Brans-Dicke gravity with a cosmological constant smoothes out $Λ$CDM tensions
Joan Sola, Adria Gomez-Valent, Javier de Cruz Perez, Cristian Moreno-Pulido
TL;DR
The paper tests Brans-Dicke gravity with a cosmological constant (BD-ΛCDM) against modern cosmological data to see if a slowly evolving gravitational coupling can alleviate ΛCDM tensions. By formulating BD in both the fundamental and GR frames and incorporating linear perturbations, the authors fit BD-ΛCDM to Planck 2015 likelihood data plus diverse large-scale structure and distance measurements. They find that BD-ΛCDM provides a better fit than ΛCDM, yields a mild quintessence-like effective EoS near today, and significantly reduces the H0 tension while keeping σ8 in a compatible range.
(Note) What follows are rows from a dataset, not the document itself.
/-- R2, R12, R14, R15, R45, R78, R102, R107, R151, R156, R166, R180, R191, R198, R203: what a reset leaves, and that the
invariants below hold there. -/
def Obligations.ResetValues : Prop :=
  (∀ i : Slot, State.reset.active.routes[i] = RouteEntry.cleared ∧ State.reset.staged.routes[i] = RouteEntry.cleared ∧
    State.reset.runtime[i] = { faulted := false, pointer := none, pending := 0, incarnation := 0#8 }) ∧
  (∀ j : Win, State.reset.active.windows[j] = ⟨0#16, 0#16, .none, false⟩ ∧
    State.reset.staged.windows[j] = ⟨0#16, 0#16, .none, false⟩) ∧
  State.reset.generation = 0#16 ∧ State.reset.dirty = false ∧ State.reset.port = .upIdle ∧ State.reset.context = none ∧
  (∀ g : Seg, State.reset.list g = [] ∧ State.reset.engine g = { mode := .disabled, speed := .khz100, timeout := 25 } ∧
    State.reset.commitMark g = false) ∧
  State.reset.inUse = 0 ∧ State.reset.cache = [] ∧ State.reset.log = [] ∧ State.reset.nextSeq = 0#16 ∧ State.reset.lost = 0 ∧
  State.reset.frame = .noFrame ∧ State.reset.response.code = .none ∧ State.reset.response.tag = 0#8 ∧
  State.reset.response.payload = [] ∧ State.reset.response.noted = .none ∧ State.reset.holdLimit = 30 ∧
  State.reset.idleLimit = 50 ∧ State.reset.alertEnable = true ∧ State.reset.alertLow = false

/-- The invariants that the statements on steps keep hold at reset. That the MGA is one of 70h to 73h before its first sampling is the
model's choice (log entry 1). -/
def Obligations.InvariantsAtReset : Prop := State.reset.Ok

/-- R149, R181, R182, R203: power-on and RESET# set every item to its reset value and keep the sampled MGA until the straps are
sampled at the end of the reset, which starts the start-up interval, at whose end the part runs. -/
def Obligations.ResetSequence : Prop :=
  (∀ s : State, exec .powerOnReset s = .next { State.reset with mga := s.mga, pending := s.pending } ∧
    exec .resetAsserted s = .next { State.reset with mga := s.mga, pending := s.pending }) ∧
  (∀ (as1 as0 : Bool) (s : State), s.power = .inReset →
    exec (.resetReleased as1 as0) s =
      .next
        { s with
          power := .startup,
          mga := if as1 then (if as0 then 0x73#7 else 0x72#7) else (if as0 then 0x71#7 else 0x70#7) }) ∧
  ∀ s : State, s.power = .startup → exec .startupIntervalEnds s = .next { s with power := .running }

/-! ### The upstream port -/

/-- R45, R46, R47, R49, R50: a START in UP_IDLE goes to UP_ADDRESS, under either name of the condition (log entry 11); an Sr or a P
in UP_IGNORE, in UP_MGMT_READ, or in UP_ADDRESS before a context is there, ends the sub-transaction with no effect on any block. -/
def Obligations.StartsAndIgnoredEnds : Prop :=
  (∀ (l : SegSamples) (s : State), s.port = .upIdle → s.context = none → s.power ≠ .inReset →
    exec (.upstreamStart l) s = .next { s with port := .upAddress, answer := .released } ∧
    exec (.upstreamRepeatedStart l) s = .next { s with port := .upAddress, answer := .released }) ∧
  ∀ (l : SegSamples) (s : State), s.port = .upIgnore ∨ s.port = .upMgmtRead ∨ s.port = .upAddress → s.context = none →
    s.power ≠ .inReset →
    exec (.upstreamRepeatedStart l) s = .next { s with port := .upAddress, answer := .released, sending := none } ∧
    exec (.upstreamStart l) s = .next { s with port := .upAddress, answer := .released, sending := none } ∧
    exec (.upstreamStop l) s = .next { s with port := .upIdle, answer := .released, sending := none }

/-- R49, R50, R183, R192: a reserved address, an address that neither the MGA nor a valid active route claims, and every address
outside the running part, is answered by NACK with no other effect; the MGA is acknowledged in both directions, a write opening an
empty frame and a read sending byte 0 of the response. -/
def Obligations.AddressNackedOrManagement : Prop :=
  (∀ (a : Addr) (dir : Direction) (s : State), s.port = .upAddress → s.context = none →
     (s.power ≠ .running ∨ a.toNat < 0x08 ∨ 0x78 ≤ a.toNat ∨
       (a ≠ s.mga ∧ ∀ i : Slot, ¬(s.active.routes[i].valid = true ∧ s.active.routes[i].vaddr = a))) →
     exec (.addressDecode a dir) s = .next { s with port := .upIgnore, answer := .nack }) ∧
  ∀ s : State, s.port = .upAddress → s.context = none → s.power = .running → reservedAddr s.mga = false →
    exec (.addressDecode s.mga .write) s =
      .next { s with port := .upMgmtWrite, answer := .ack, frame := .collecting, buffer := [] } ∧
    exec (.addressDecode s.mga .read) s =
      .next { s with port := .upMgmtRead, answer := .ack, readPos := 0, sending := some s.response.code.value }

/-- R51, R43, R44: the checks of a routed address, in their order, each with its denial. -/
def Obligations.RoutedAddressDenied : Prop :=
  ∀ (a : Addr) (dir : Direction) (i : Slot) (s : State), s.Decides a → s.Claims i a →
    if (s.engine s.active.routes[i].segment).mode = .disabled ∨ (s.engine s.active.routes[i].segment).mode = .stuck then
      exec (.addressDecode a dir) s = .next (s.denied i dir .segmentUnavailable none)
    else if dir = .write ∧ (s.slotRuntime i).faulted = true then
      exec (.addressDecode a dir) s = .next (s.denied i dir .routeFaulted none)
    else if s.active.routes[i].width = .raw then
      (s.active.routes[i].defaultAccess.allows dir = false →
        exec (.addressDecode a dir) s = .next (s.denied i dir .window none))
    else
      dir = .read →
        match (s.slotRuntime i).pointer with
        | none => exec (.addressDecode a dir) s = .next (s.denied i dir .pointerUnknown none)
        | some p =>
          (accessAt s.active s.active.routes[i] p).reads = false →
            exec (.addressDecode a dir) s = .next (s.denied i dir .window (some p))

/-- R48, R52: a write address that passes the checks is acknowledged at once, with a new context and nothing else. That the context's
Source is TARGET is the model's choice (log entry 27): no rule sets it for a write, and nothing reads it. -/
def Obligations.WriteAddressTaken : Prop :=
  ∀ (a : Addr) (i : Slot) (s : State), s.Decides a → s.Claims i a →
    (s.engine s.active.routes[i].segment).mode.outOfService = false → (s.slotRuntime i).faulted = false →
    (s.active.routes[i].width = .raw → s.active.routes[i].defaultAccess.writes = true) →
    exec (.addressDecode a .write) s =
      .next
        { s with
          answer := .ack, port := if s.active.routes[i].width = .raw then .upWrite else .upIndex,
          context := some
            { slot := i, incarnation := (s.slotRuntime i).incarnation, route := s.active.routes[i], direction := .write,
              indexTaken := 0, indexHigh := 0#8, index := none, follow := false, source := .target, refusing := false,
              denialLogged := false, request := .absent, hold := none, count := 0 } }

/-- R53, R54, R109, R112: a read address on an indexed route at a readable index. A hit of the cache at a cacheable index is
acknowledged at once and moves its line to the front. A miss, or an index that is not cacheable, makes a request and holds at
READ_ADDRESS; an idle engine takes the request at once where no record names the target, and otherwise the request waits: at an
idle engine that may take a QUEUED head, behind the record, and at one in any other state. -/
def Obligations.ReadAddressDecided : Prop :=
  ∀ (a : Addr) (i : Slot) (p : Word16) (s : State), s.Decides a → s.Claims i a →
    (s.engine s.active.routes[i].segment).mode.outOfService = false → s.active.routes[i].width ≠ .raw →
    (s.slotRuntime i).pointer = some p → (accessAt s.active s.active.routes[i] p).reads = true →
    let r := s.active.routes[i]
    let k : Key := ⟨r.segment, r.paddr, p⟩
    let c := { s.newContext i .read with index := some p }
    (∀ v, cacheableAt s.active r p = true → lookup s.cache k = some v →
      exec (.addressDecode a .read) s =
        .next
          { s with
            cache := toFront s.cache k v, port := .upRead, answer := .ack, sending := some v,
            context := some { c with source := .cache, follow := true } }) ∧
    (cacheableAt s.active r p = false ∨ lookup s.cache k = none →
      let q : Request :=
        { kind := .indexedRead, slot := i, incarnation := (s.slotRuntime i).incarnation, segment := r.segment, paddr := r.paddr,
          width := r.width, autoInc := r.autoInc, index := some p, firstByte := 0#8 }
      let waiting : State :=
        { s with
          answer := .released, context := some { c with request := .waiting q, hold := some ⟨.readAddress, s.holdLimit⟩ } }
      ((s.engine r.segment).mode = .idle → s.anyNames r.segment r.paddr = false →
        exec (.addressDecode a .read) s =
          .next
            ({ s with
                answer := .released,
                context := some { c with request := .taken, hold := some ⟨.readAddress, s.holdLimit⟩ } }.setMode r.segment
              (.busy (Transaction.fresh (.request q) p 0#8 false)))) ∧
      ((s.engine r.segment).mode = .idle → s.anyNames r.segment r.paddr = true →
        exec (.addressDecode a .read) s = .next (waiting.headTaken r.segment)) ∧
      ((s.engine r.segment).mode ≠ .idle → exec (.addressDecode a .read) s = .next waiting))

/-- R34, R54, R60, R71, R109, R144: the other requests for a read: a raw read address, and the first miss of a read that began
from the cache. An idle engine takes the request at once where no record names the target, and otherwise the request waits, while
an idle engine may take a QUEUED head; at a STUCK engine the request of a first miss fails at once. -/
def Obligations.TargetReadsRequested : Prop :=
  (∀ (a : Addr) (i : Slot) (s : State), s.Decides a → s.Claims i a →
    (s.engine s.active.routes[i].segment).mode.outOfService = false → s.active.routes[i].width = .raw →
    s.active.routes[i].defaultAccess.reads = true →
    let r := s.active.routes[i]
    let c := s.newContext i .read
    let q : Request :=
      { kind := .rawRead, slot := i, incarnation := (s.slotRuntime i).incarnation, segment := r.segment, paddr := r.paddr,
        width := .raw, autoInc := r.autoInc, index := none, firstByte := 0#8 }
    let waiting : State :=
      { s with
        answer := .released, context := some { c with request := .waiting q, hold := some ⟨.readAddress, s.holdLimit⟩ } }
    ((s.engine r.segment).mode = .idle → s.anyNames r.segment r.paddr = false →
      exec (.addressDecode a .read) s =
        .next
          ({ s with
              answer := .released,
              context := some { c with request := .taken, hold := some ⟨.readAddress, s.holdLimit⟩ } }.setMode r.segment
            (.busy (Transaction.fresh (.request q) 0#16 0#8 false)))) ∧
    ((s.engine r.segment).mode = .idle → s.anyNames r.segment r.paddr = true →
      exec (.addressDecode a .read) s = .next (waiting.headTaken r.segment)) ∧
    ((s.engine r.segment).mode ≠ .idle → exec (.addressDecode a .read) s = .next waiting)) ∧
  ∀ (c : Context) (i : Word16) (s : State), s.Reads c .cache → c.route.width ≠ .raw → c.counted.index = some i →
    byteAllowed s.active c.route .read (some i) = true →
    cacheableAt s.active c.route i = false ∨ lookup s.cache (c.key i) = none →
    let g := c.route.segment
    let u := { s with context := some c.counted }.followed c
    let q : Request :=
      { kind := .indexedRead, slot := c.slot, incarnation := c.incarnation, segment := g, paddr := c.route.paddr,
        width := c.route.width, autoInc := c.route.autoInc, index := some i, firstByte := 0#8 }
    let missed (request : RequestState) : State :=
      { u with
        sending := none,
        context := some
          { c.counted with source := .target, request := request, hold := some ⟨.readByte, s.holdLimit⟩ } }
    ((s.engine g).mode = .idle → s.anyNames g c.route.paddr = false →
      exec (.readByteAnswer true) s =
        .next ((missed .taken).setMode g (.busy (Transaction.fresh (.request q) i 0#8 false)))) ∧
    ((s.engine g).mode = .idle → s.anyNames g c.route.paddr = true →
      exec (.readByteAnswer true) s = .next ((missed (.waiting q)).headTaken g)) ∧
    ((s.engine g).mode ≠ .idle → (s.engine g).mode ≠ .stuck →
      exec (.readByteAnswer true) s = .next (missed (.waiting q))) ∧
    ((s.engine g).mode = .stuck →
      exec (.readByteAnswer true) s =
        .next
          { u with
            sending := some 0xFF#8,
            context := some { c.counted with source := .filler, request := .absent, hold := none } })

/-- R28, R36, R62: index bytes are acknowledged; the last one makes the current index and the Pointer, and sets Follow. -/
def Obligations.IndexBytesAbsorbed : Prop :=
  ∀ (b : Byte) (c : Context) (s : State), s.context = some c → s.port = .upIndex →
    (c.route.width = .two → c.indexTaken = 0 →
      exec (.indexByte b) s = .next { s with answer := .ack, context := some { c with indexTaken := 1, indexHigh := b } }) ∧
    (c.route.width = .two → c.indexTaken = 1 →
      exec (.indexByte b) s =
        .next
          ({ s with
              answer := .ack, port := .upWrite,
              context := some { c with indexTaken := 2, index := some (c.indexHigh ++ b), follow := true } }.setPointer c.slot
            (some (c.indexHigh ++ b)))) ∧
    (c.route.width = .one → c.indexTaken = 0 →
      exec (.indexByte b) s =
        .next
          ({ s with
              answer := .ack, port := .upWrite,
              context := some { c with indexTaken := 1, index := some (b.setWidth 16), follow := true } }.setPointer c.slot
            (some (b.setWidth 16))))

/-- R63, R64, R79, R81, R82, R83, R158: an allowed byte of a posted write opens a record with the route's resolved fields, or is
appended to it, and is acknowledged, counted and told to the cache; it is held at POST_BYTE where no record is free, and answered
by NACK past MaxPost bytes or on a segment out of service. -/
def Obligations.PostedBytesTaken : Prop :=
  ∀ (b : Byte) (c : Context) (s : State), s.Writes c .posted → byteAllowed s.active c.route .write c.index = true →
    let told := if c.route.width = .raw then s.cache else updateLine s.cache (c.key (c.index.getD 0#16)) b
    match s.openRecord with
    | some r =>
      if r.data.length < c.route.maxPost then
        exec (.postedDataByte b) s =
          .next
            ({ s with
                openRecord := some { r with data := r.data ++ [b] }, answer := .ack, cache := told,
                context := some c.counted }.followed c)
      else exec (.postedDataByte b) s = .next { s with answer := .nack, context := some { c with refusing := true } }
    | none =>
      if (s.engine c.route.segment).mode = .disabled ∨ (s.engine c.route.segment).mode = .stuck then
        exec (.postedDataByte b) s = .next { s with answer := .nack, context := some { c with refusing := true } }
      else if s.inUse < 48 then
        exec (.postedDataByte b) s =
          .next
            ({ s with
                openRecord := some (c.recordOf b), answer := .ack, cache := told, context := some c.counted }.followed c)
      else
        exec (.postedDataByte b) s =
          .next
            { s with
              answer := .released, recordRequest := some b,
              context := some { c with hold := some ⟨.postByte, s.holdLimit⟩ } }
The work demonstrates that an evolving G(t) in BD gravity can reconcile key observables without introducing new exotic components, and it makes concrete predictions for the late-time behavior of the universe and the gravitational coupling.
Abstract
We analyze Brans-Dicke gravity with a cosmological constant, $Λ$, and cold dark matter (BD-$Λ$CDM for short) in the light of the latest cosmological observations on distant supernovae, Hubble rate measurements at different redshifts, baryonic acoustic oscillations, large scale structure formation data, gravitational weak-lensing and the cosmic microwave background under full Planck 2015 CMB likelihood. Our analysis includes both the background and perturbations equations. We find that BD-$Λ$CDM is observationally favored as compared to the concordance $Λ$CDM model, which is traditionally defined within General Relativity (GR). In particular, some well-known persisting tensions of the $Λ$CDM with the data, such as the excess in the mass fluctuation amplitude $σ_8$ and specially the acute $H_0$-tension with the local measurements, essentially disappear in this context. Furthermore, viewed from the GR standpoint, BD-$Λ$CDM cosmology mimics quintessence at $\gtrsim3σ$ c.l. near our time.